You specify the alternative pronunciations in a lexicon file and the system matches them during grammar-based speech recognition. This feature is especially useful for recognition of dialects and names where pronunciations can vary. The system will also match default pronunciations during speech recognition.

VoiceXML

The VoiceXML standard supports a feature that can use external dictionaries with speech recognition and TTS engines.
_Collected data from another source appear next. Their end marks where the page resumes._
-- ==== Sys2Proof/Syntax.lean ====
section
/-! DEFINITION. The names the manual gives to ports, records, states and causes, and the commands of
the block: one constructor of `Instr` for each row of spec/opcode_table.json. -/

namespace Sys2Proof

/-! ### Ports, desks and records -/

/-- One of the two driving desks. -/
inductive Desk where
  | a | b
deriving DecidableEq, Repr

/-- A master port (chapter 11). -/
inductive Port where
  | deskA | deskB | supervisor
deriving DecidableEq, Repr

/-- The record catalogue of R1, in the order of the record codes of R191. -/
inductive Record where
  | desk | demandA | demandB | ceilings | tractionStatus | plan | stops | stations | sound | fault
  | notices | vehicle | lines | cells | permits | locations | patterns | settings | mode
deriving DecidableEq, Repr

/-- The authority state of the vehicle (R21): NO_DESK, ACTIVE_x and RELEASING_x. -/
inductive DeskState where
  | noDesk
  | active (d : Desk)
  | releasing (d : Desk)
deriving DecidableEq, Repr

/-- What caused the most recent DESK_CHANGE notice (R21). -/
inductive LastChange where
  | none | claimed | released | forceReleased | keyRemovedAtStandstill | keyRemovedMoving
  | releaseCompleted | keyConflict
deriving DecidableEq, Repr

/-- The orientation value (Conventions; R21). -/
inductive LeadingEnd where
  | aLeading | bLeading | none
deriving DecidableEq, Repr

inductive Motion where
  | moving | standstill
deriving DecidableEq, Repr

inductive Mode where
  | configuring | service
deriving DecidableEq, Repr

/-- The lockdown state, and a unit's view of it. -/
inductive LockState where
  | clear | held
deriving DecidableEq, Repr

/-! ### Lines and matrix (chapter 3) -/

/-- The sounders, in the order of R37 and R162. -/
inductive Sounder where
  | bell | horn | buzzerA | buzzerB | chime
deriving DecidableEq, Repr

/-- The conditions, in the order of R45. -/
inductive Condition where
  | standstill | deskAActive | deskBActive | lockdown | serviceMode | guardActive | stopLatched
deriving DecidableEq, Repr

/-- The permits, in the order of R49. -/
inductive Permit where
  | keyA | keyB | vigilanceA | vigilanceB | tractionPermit | atStop | hornDirect | bellDirect
  | emergencyStop
deriving DecidableEq, Repr

/-- The two permits the sound unit takes (R51). -/
inductive DirectSound where
  | horn | bell
deriving DecidableEq, Repr

/-! ### Units that take an event handed on to several -/

/-- The units that take a motion report (R85). -/
inductive MotionTaker where
  | dau | tdu | lmu | fnu
deriving DecidableEq, Repr

/-- The units that take a share of the teardown (R32). -/
inductive TeardownTaker where
  | tdu | rtu | sru | sdu | lcu
deriving DecidableEq, Repr

/-- The units that take a change of the lockdown state (R176). -/
inductive LockTaker where
  | tdu | lmu | tlu | sdu
deriving DecidableEq, Repr

/-! ### Faults and notices (chapter 10) -/

/-- The source unit of a capture, in the order of R174. -/
inductive UnitName where
  | none | rst | dau | lmu | tdu | lcu | rtu | sru | sdu | fnu
deriving DecidableEq, Repr

/-- The kinds of severe fault, in the order of R173. -/
inductive FaultKind where
  | tractionLinkLost | locationOverflow | pointRunThrough | storeParity | emergencyStop
deriving DecidableEq, Repr

/-- The context of a severe fault (R173): none, a junction or a record. -/
inductive FaultContext where
  | none
  | junction (j : Nat)
  | record (r : Record)
deriving DecidableEq, Repr

/-- The sixteen notice causes, in the priority order of R180. -/
inductive Cause where
  | faultCaptured | lockdownChange | deskChange | linkChange | vigilance | routeChange
  | pointStateStray | stopDecision | stopRequest | stationHealth | telegramDiscarded | soundDropped
  | locationEvent | trackRxError | demandStale | propulsionFault
deriving DecidableEq, Repr

/-! ### Sound (chapter 9) -/

/-- The sources of sound requests, in the order of R162. -/
inductive SoundSource where
  | deskA | deskB | supervisor | vigilance | pointGuard | stopUnit | location | matrix | lockdown
deriving DecidableEq, Repr

/-! ### Port transactions (chapters 1 and 11) -/

/-- What a transaction clocks in at a port (R185): its octets, and whether it ends while the engine is serving
another port (R17, log 30). -/
structure PortFrame where
  octets : List Byte
  within : Bool
deriving DecidableEq, Repr

/-! ### The commands -/

/-- The commands of the block: one constructor for each row of spec/opcode_table.json, in its order.
The rows the engine serves carry the port, the conditional flag, the target or index octet where the row
leaves it open, and the payload octets of the request (R191). The rows of the two receivers carry the line at
its successive sample points, 16 to a bit period: for the track loop true is carrier (R128, log 17), for
the stop loop true is a line away from its idle level (R142, log 18). -/
inductive Instr where
  | powerOn
  | portTransaction (p : Port) (frame : PortFrame)
  | nullRequest (p : Port)
  | readReserve (p : Port) (target index : Byte)
  | noticesRead (p : Port) (index : Byte)
  | recordWrite (p : Port) (cond : Bool) (target index : Byte) (contents : List Byte)
  | demandWrite (p : Port) (cond : Bool) (d : Desk) (index : Byte) (contents : List Byte)
  | linesWrite (p : Port) (cond : Bool) (index : Byte) (contents : List Byte)
  | cellsWrite (p : Port) (cond : Bool) (index : Byte) (contents : List Byte)
  | permitsWrite (p : Port) (cond : Bool) (index : Byte) (contents : List Byte)
  | locationsWrite (p : Port) (cond : Bool) (index : Byte) (contents : List Byte)
  | patternsWrite (p : Port) (cond : Bool) (index : Byte) (contents : List Byte)
  | deskClaim (p : Port) (cond : Bool) (args : List Byte)
  | deskRelease (p : Port) (cond : Bool) (args : List Byte)
  | deskForceRelease (p : Port) (cond : Bool) (args : List Byte)
  | supervisorCeiling (p : Port) (cond : Bool) (args : List Byte)
  | routeInsert (p : Port) (cond : Bool) (args : List Byte)
  | routeSetCode (p : Port) (cond : Bool) (args : List Byte)
  | routeCancel (p : Port) (cond : Bool) (args : List Byte)
  | routeOverride (p : Port) (cond : Bool) (args : List Byte)
  | planSync (p : Port) (cond : Bool) (args : List Byte)
  | stopSet (p : Port) (cond : Bool) (args : List Byte)
  | stopClear (p : Port) (cond : Bool) (args : List Byte)
  | soundStart (p : Port) (cond : Bool) (args : List Byte)
  | soundStop (p : Port) (cond : Bool) (args : List Byte)
  | faultAck (p : Port) (cond : Bool) (args : List Byte)
  | lockdownRelease (p : Port) (cond : Bool) (args : List Byte)
  | noticeClear (p : Port) (cond : Bool) (args : List Byte)
  | noticeEnable (p : Port) (cond : Bool) (args : List Byte)
  | configCommit (p : Port) (cond : Bool) (args : List Byte)
  | reconfigure (p : Port) (cond : Bool) (args : List Byte)
  | structuralChangeReport (r : Record)
  | rawLevelChange (line : Fin 32) (level : Bool)
  | debounceTimerExpiry (line : Fin 32)
  | onDelayTimerExpiry (cell : Fin 16)
  | conditionChange (c : Condition) (value : Bool)
  | keyPermitEvent (d : Desk) (value : Bool)
  | vigilancePedalEvent (d : Desk) (value : Bool)
  | tractionPermitEvent (value : Bool)
  | atStopEvent (value : Bool)
  | directSoundPermitEvent (k : DirectSound) (value : Bool)
  | emergencyStopEvent (value : Bool)
  | tachPulse
  | standstillTimerExpiry
  | movingReport (u : MotionTaker)
  | standstillReport (u : MotionTaker)
  | deskStateChange (new : DeskState)
  | noDeskTeardown (u : TeardownTaker) (former : Desk) (byCommand : Bool)
  | leadingEndPublished (e : LeadingEnd)
  | frameTimerExpiry
  | statusFrame (octets : List Byte)
  | staleTimerExpiry
  | graceTimerExpiry
  | pointGuardEntryChange (active : Bool) (value : Int)
  | beaconTelegram (heard : List Bool)
  | pointStateTelegram (heard : List Bool)
  | trackRxError (heard : List Bool)
  | armRoute (junction : Nat)
  | clearance (junction : Nat)
  | stopZoneEnter (platform : Nat) (mandatory : Bool)
  | stopZoneLeave (platform : Nat)
  | notifyAction (entry : Nat) (beacon : Nat)
  | windowOpen
  | windowClose
  | guardTimerExpiry (junction : Nat)
  | lateDecisionReport (platform : Nat)
  | owedReport
  | telegramEnd
  | gapTimerExpiry
  | pollEnd
  | goodReply (heard : List Bool)
  | badReply (heard : List Bool)
  | unsolicitedCharacter
  | hardwareSoundAdd (src : SoundSource) (snd : Sounder) (pattern : Fin 16)
  | hardwareSoundRemove (src : SoundSource) (snd : Sounder)
  | phaseTimerExpiry (snd : Sounder)
  | strikeEnd
  | severeFault (kind : FaultKind) (source : UnitName) (context : FaultContext) (recoverable : Bool)
      (effort : Option Int)
  | lockdownViewChange (u : LockTaker) (view : LockState)
  | noticeRaise (c : Cause)
  | receiverRecoveringBit (carrier : Bool)
deriving DecidableEq, Repr

end Sys2Proof
end

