/-- R126. -/
def Tlu.reset : Tlu :=
  { transmitter := .idle
    inFlight := none
    gapTimer := none
    lastRequest := none
    windowOpen := false
    lockView := .clear
    modeView := .configuring
    receiver := .recovering
    silent := 0
    checkCount := 0
    framingCount := 0
    lengthCount := 0
    bits := []
    wait := 2
    run := 0 }

/-- R141. -/
def Sru.reset : Sru :=
  { pollState := .stopped
    address := 1
    poll := none
    replyTimer := none
    stations := Vector.replicate 24 ⟨.absent, 3, false, false⟩
    unsolicited := 0
    lastHealth := none
    list := []
    zone := none
    decision := .none
    stoppedInZone := false
    lastStop := none
    atStop := false
    driven := []
    line := ⟨0, none, 0⟩
    ours := false
    quiet := 0
    got := [] }

/-- R159. -/
def Sdu.resetPatterns : Table Pattern 16 :=
  #v[⟨[⟨2550, 0⟩], 0⟩, ⟨[⟨250, 0⟩, ⟨250, 600⟩], 1⟩, ⟨[⟨400, 100⟩, ⟨600, 0⟩], 1⟩, ⟨[⟨500, 500⟩], 0⟩,
    ⟨[⟨150, 150⟩], 0⟩, ⟨[⟨100, 200⟩], 2⟩, ⟨[], 1⟩, ⟨[], 1⟩, ⟨[], 1⟩, ⟨[], 1⟩, ⟨[], 1⟩, ⟨[], 1⟩,
    ⟨[], 1⟩, ⟨[], 1⟩, ⟨[], 1⟩, ⟨[], 1⟩]

/-- R158. -/
def Player.reset : Player := ⟨none, 1, .off, none, none, none⟩

/-- R158, R162, R169. -/
def Sdu.reset : Sdu :=
  { patterns := Sdu.resetPatterns
    requests := []
    players := Vector.replicate 5 Player.reset
    lastEvent := none
    hornDirect := false
    bellDirect := false
    lockView := .clear }

/-- R172. -/
def Fnu.reset : Fnu :=
  { capture := ⟨none, none, .none, .none, .standstill, .noDesk, 0, true, true, 0⟩
    armed := true
    lock := .clear
    emergencyStop := false
    motion := .standstill
    notices := ⟨⟨0, 0, 0⟩, ⟨0, 0, 0⟩, ⟨0, 0, 0⟩⟩ }

/-- The default of each setting: R1, R23, R80, R96, R125, R139, R157, R171. -/
def Settings.reset : Settings :=
  { promotion := 2
    releasingCeiling := -60
    noDeskCeiling := -40
    framePeriod := 20
    ramp := 5
    staleTime := 500
    graceTime := 2500
    penaltyCeiling := -60
    linkLoss := 3
    pulsesPerMetre := 8
    standstillWindow := 1500
    windowLength := 15
    repeats := 3
    guardTime := 6000
    creep := 20
    gap := 20
    stationCount := 0
    replyTimeout := 4
    strikeWidth := 40
    tieModes := Vector.replicate 5 .oldestFirst
    uses := ⟨3, 4, 2, 5, 5, 5, 4, 0, 1⟩ }

/-- R188: the state after power-on, with nothing commanded. -/
def State.reset : State :=
  { pif := ⟨PortSlots.reset, PortSlots.reset, PortSlots.reset⟩
    rst := ⟨⟨none, none, none⟩, 0, .configuring, ⟨1, 1⟩, none⟩
    dau := ⟨.noDesk, .none, ⟨false, false⟩, .none, .standstill⟩
    lmu := Lmu.reset
    tdu := Tdu.reset
    lcu := Lcu.reset
    rtu := ⟨[], [], none, none, 0, false⟩
    tlu := Tlu.reset
    sru := Sru.reset
    sdu := Sdu.reset
    fnu := Fnu.reset
    settings := Settings.reset
    bad := []
    handed := []
    draws := 0
    pending := [] }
For speech recognition, you specify the dictionary in the grammar file in a specially-defined lexicon element. You can specify multiple dictionaries at different points in the IVR dialog flow. For TTS prompts, you specify the dictionary in the lexicon element defined inside a prompt element. For more information about definitions and the VoiceXML standard, see https://www.w3.org/TR/voicexml20/.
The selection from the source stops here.